Copilot · 2026-04-26T12:26:05Z

+func (m *ChannelLimiterManager) GetOrCreate(ch *biz.Channel) *ChannelLimiter {
+	cfg := extractLimiterConfig(ch)
+	if cfg.capacity == 0 {
+		return nil
+	}


GetOrCreate returns nil when concurrency limiting is disabled (cfg.capacity == 0), but it does not remove any existing cached entry for that channel. If a channel used to have MaxConcurrent set and later clears it, the old limiter remains in entries, so Stats()/Snapshot() will still report load and (more importantly) scoring code may assume MaxConcurrent is non-nil. Consider deleting the existing entry when cfg.capacity == 0 (e.g., Forget(ch.ID) under lock) to prevent stale stats and potential nil-deref panics in callers.

Copilot · 2026-04-26T12:26:05Z

+	// Intentionally NO forgetLimiter call: ChannelLimiterManager.GetOrCreate
+	// already detects rate-limit changes via cfg equality and rebuilds on the
+	// next request. Calling Forget on every update (including unrelated
+	// settings) would orphan in-flight slots and let the next batch of
+	// requests transiently exceed MaxConcurrent.


UpdateChannel never calls forgetLimiter anymore.
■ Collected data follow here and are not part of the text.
theorem earliest_some {base : Option (BitVec 16)} {l : List Entry} {n : BitVec 16} (h : earliest base l = some n) :
    (∃ e ∈ l, e.arrival = n) ∧ ∀ e ∈ l, arrivalDistance base n ≤ arrivalDistance base e.arrival := by
  induction l generalizing n with
  | nil => nomatch h
  | cons e es ih =>
    unfold earliest at h
    split at h
    · rename_i hn
      cases h
      rw [earliest_none] at hn
      subst hn
      exact ⟨⟨e, List.mem_cons_self, rfl⟩, by simp⟩
    · rename_i m hm
      obtain ⟨⟨f, hf, rfl⟩, hle⟩ := ih hm
      split at h
      · rename_i hlt
        cases h
        refine ⟨⟨e, List.mem_cons_self, rfl⟩, fun x hx => ?_⟩
        rcases List.mem_cons.mp hx with rfl | hx
        · exact le_refl _
        · exact hlt.le.trans (hle x hx)
      · rename_i hlt
        cases h
        refine ⟨⟨f, List.mem_cons_of_mem _ hf, rfl⟩, fun x hx => ?_⟩
        rcases List.mem_cons.mp hx with rfl | hx
        · omega
        · exact hle x hx

/-- Distances from a later base are the old ones less the base's own. -/
theorem arrivalDistance_rebase {b n m : BitVec 16} (h : arrivalDistance (some b) n ≤ arrivalDistance (some b) m) :
    arrivalDistance (some n) m = arrivalDistance (some b) m - arrivalDistance (some b) n := by
  simp only [arrivalDistance, Option.getD_some] at h ⊢
  bv_omega

/-- Display order depends on the base only through the comparison of distances. -/
theorem Entry.standsBefore_congr {b c : Option (BitVec 16)} {e f e' f' : Entry} (he : e'.severity = e.severity)
    (hf : f'.severity = f.severity) (hu : e'.unacked = e.unacked) (hv : f'.unacked = f.unacked)
    (h : arrivalDistance b e.arrival < arrivalDistance b f.arrival →
      arrivalDistance c e'.arrival < arrivalDistance c f'.arrival)
    (hb : e.standsBefore b f = true) : e'.standsBefore c f' = true := by
  unfold Entry.standsBefore at hb ⊢
  rw [he, hf, hu, hv]
  split <;> rename_i h1
  · rw [if_pos h1] at hb; exact hb
  · rw [if_neg h1] at hb
    split <;> rename_i h2
    · rw [if_pos h2] at hb; exact hb
    · rw [if_neg h2, decide_eq_true_eq] at hb
      exact decide_eq_true (h hb)

/-! ## The operations -/

/-- Any sublist keeps the law, with the base moved to its earliest entry (R102, R107, R108, R114). -/
theorem FaultListLaw.sublist {f : Flu} (h : FaultListLaw f) {l : List Entry} (hl : l.Sublist f.list)
    (p : PartialMsg) :
    FaultListLaw { f with partialMsg := p, list := l, base := earliest f.base l } := by
  refine ⟨hl.length_le.trans h.depth, h.identity.sublist hl, ?_, h.arrivals.sublist hl, ?_, ?_⟩
  all_goals dsimp only
  · cases hb : f.base with
    | none =>
      have := h.base
      rw [hb] at this
      have hnil : l = [] := List.sublist_nil.mp (this ▸ hl)
      subst hnil
      exact List.Pairwise.nil
    | some b =>
      cases hn : earliest (some b) l with
      | none => rw [earliest_none.mp hn]; exact List.Pairwise.nil
      | some n =>
        have hmin := (earliest_some hn).2
        refine (h.order.sublist hl).imp_of_mem fun {e g} he hg hb' => ?_
        rw [hb] at hb'
        refine Entry.standsBefore_congr rfl rfl rfl rfl (fun hlt => ?_) hb'
        rw [arrivalDistance_rebase (hmin e he), arrivalDistance_rebase (hmin g hg)]
        have := hmin e he
        omega
  · split
    · rename_i hn; exact earliest_none.mp hn
    · rename_i n hn; exact (earliest_some hn).1
  · intro n hn e he
    cases hb : f.base with
    | none =>
      have := h.base
      rw [hb] at this
      have hnil : l = [] := List.sublist_nil.mp (this ▸ hl)
      subst hnil
      nomatch he
    | some b =>
      rw [hb] at hn
      obtain ⟨⟨g, hg, rfl⟩, hmin⟩ := earliest_some hn
      have h1 := h.counter b hb e (hl.subset he)
      have h2 := h.counter b hb g (hl.subset hg)
      have h3 := hmin e he
      simp only [arrivalDistance, Option.getD_some] at h3
      generalize e.arrival = x at *
      generalize g.arrival = y at *
      generalize f.counter = k at *
      bv_omega

theorem FaultListLaw.remove {f : Flu} (h : FaultListLaw f) (u : BitVec 4) (c : BitVec 12) :
    FaultListLaw (f.remove u c) := h.sublist (dropEntry_sublist u c f.list) f.partialMsg

/-- What a warm reset keeps (R114). -/
theorem FaultListLaw.warm {f : Flu} (h : FaultListLaw f) : FaultListLaw f.warm :=
  h.sublist List.filter_sublist .none

/-- The partial message is no part of the law. -/
theorem FaultListLaw.withPartial {f : Flu} (h : FaultListLaw f) (p : PartialMsg) :
    FaultListLaw { f with partialMsg := p } := ⟨h.depth, h.identity, h.order, h.arrivals, h.base, h.counter⟩

/-- A re-sort of an entry that keeps its identity and its arrival number (R103). -/
theorem FaultListLaw.resort {f : Flu} (h : FaultListLaw f) {old e : Entry} (hold : old ∈ f.list)
    (hu : e.unit = old.unit) (hc : e.code = old.code) (ha : e.arrival = old.arrival) :
    FaultListLaw { f with list := resort f.base e f.list } := by
  have hsub := dropEntry_sublist e.unit e.code f.list
  have hgone := not_mem_dropEntry (u := e.unit) (c := e.code) h.identity
  have hperm := insertEntry_perm f.base e (dropEntry e.unit e.code f.list)
  have hnum : ∀ x ∈ dropEntry e.unit e.code f.list, e.arrival ≠ x.arrival := fun x hx heq =>
    hgone x hx (eq_of_arrival h.arrivals (hsub.subset hx) hold (heq.symm.trans ha) ▸ ⟨hu.symm, hc.symm⟩)
  refine ⟨?_, ?_, insertEntry_order (h.order.sublist hsub) hnum, ?_, ?_, ?_⟩
  · show (insertEntry _ _ _).length ≤ 32
    rw [insertEntry_length, dropEntry_length hold hu.symm hc.symm]
    exact h.depth
  · refine (hperm.pairwise_iff fun {x y} hxy hyx => hxy ⟨hyx.1.symm, hyx.2.symm⟩).mpr ?_
    exact List.pairwise_cons.mpr ⟨fun x hx hi => hgone x hx ⟨hi.1.symm, hi.2.symm⟩, h.identity.sublist hsub⟩
  · refine (hperm.pairwise_iff fun {x y} hxy => Ne.symm hxy).mpr ?_
    exact List.pairwise_cons.mpr ⟨hnum, h.arrivals.sublist hsub⟩
  · have hb := h.base
    show match f.base with
      | none => insertEntry f.base e _ = []
      | some b => ∃ x ∈ insertEntry f.base e _, x.arrival = b
    cases hbase : f.base with
    | none => rw [hbase] at hb; rw [hb] at hold; nomatch hold
    | some b =>
      rw [hbase] at hb
      obtain ⟨x, hx, hxa⟩ := hb
      by_cases hxi : x.unit = e.unit ∧ x.code = e.code
      · have : x = old := eq_of_identity h.identity hx hold (hxi.1.trans hu) (hxi.2.trans hc)
        exact ⟨e, mem_insertEntry.mpr (.inl rfl), by rw [ha, ← this, hxa]⟩
      · exact ⟨x, mem_insertEntry.mpr (.inr (mem_dropEntry_of_ne hx hxi)), hxa⟩
  · intro b hbase x hx
    rcases mem_insertEntry.mp hx with rfl | hx
    · rw [ha]; exact h.counter b hbase old hold
    · exact h.counter b hbase x (hsub.subset hx)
That’s fine for unrelated updates, but when an update disables concurrency limiting (e.g., sets settings.rateLimit.maxConcurrent to nil/0 or clears settings.rateLimit), the orchestrator’s ChannelLimiterManager can retain a stale limiter entry indefinitely unless something explicitly forgets it. Suggest calling forgetLimiter(id) only for the “limiter disabled” case (or otherwise ensuring the manager drops entries when MaxConcurrent is cleared) to avoid stale stats and potential nil-deref panics in downstream scoring.

Copilot · 2026-04-26T12:26:05Z

+  "channels.dialogs.rateLimit.fields.queueTimeoutMs.placeholder": "毫秒，留空表示不超时",
+  "channels.dialogs.rateLimit.fields.queueTimeoutMs.description": "请求在队列中可等待的最长时间（毫秒），超时后以 HTTP 429 拒绝。仅在设置队列长度时生效。",
+  "channels.dialogs.rateLimit.errors.queueRequiresMaxConcurrent": "设置排队队列长度时，必须同时设置最大并发数（大于 0）。",
+  "channels.dialogs.rateLimit.hints.softModeWarning": "未设置队列长度时，最大并发数仅在负载均衡评分中将此渠道降权，**不会真正阻塞超出的请求**。如需硬性限制，请同时设置队列长度（例如 1）和队列等待超时。",


The zh-CN string channels.dialogs.rateLimit.hints.softModeWarning contains markdown-style **...**, but it’s rendered as plain text in the dialog (inside a <span>). This will likely show the asterisks literally. Consider removing the markdown markers or switching to a rendering path that supports emphasis consistently across locales.

Suggested change

"channels.dialogs.rateLimit.hints.softModeWarning": "未设置队列长度时，最大并发数仅在负载均衡评分中将此渠道降权，**不会真正阻塞超出的请求**。如需硬性限制，请同时设置队列长度（例如 1）和队列等待超时。",

"channels.dialogs.rateLimit.hints.softModeWarning": "未设置队列长度时，最大并发数仅在负载均衡评分中将此渠道降权，不会真正阻塞超出的请求。如需硬性限制，请同时设置队列长度（例如 1）和队列等待超时。",

Copilot · 2026-04-26T12:26:06Z

+// ChannelQueueError represents a channel-level admission failure raised by
+// ChannelLimiter inside the connectionTracking middleware.
+//


Docstring mismatch: ChannelQueueError is described as raised by ChannelLimiter inside the connectionTracking middleware, but that middleware was replaced/renamed (this code now wraps errors produced by the channel-limiter middleware). Updating the comment will help future readers find the right code path.

gemini-code-assist

Code Review

This pull request replaces the existing connection tracking with a robust per-channel concurrency admission control system. It introduces a ChannelLimiter that supports both soft-mode scoring and hard-mode FIFO queuing with timeouts, complemented by frontend updates for real-time monitoring and configuration. The review highlights critical improvements needed to prevent memory leaks when disabling limits, avoid nil pointer dereferences in the rate-limit strategy, and correct a scoring inversion logic error to maintain consistent channel ranking under load.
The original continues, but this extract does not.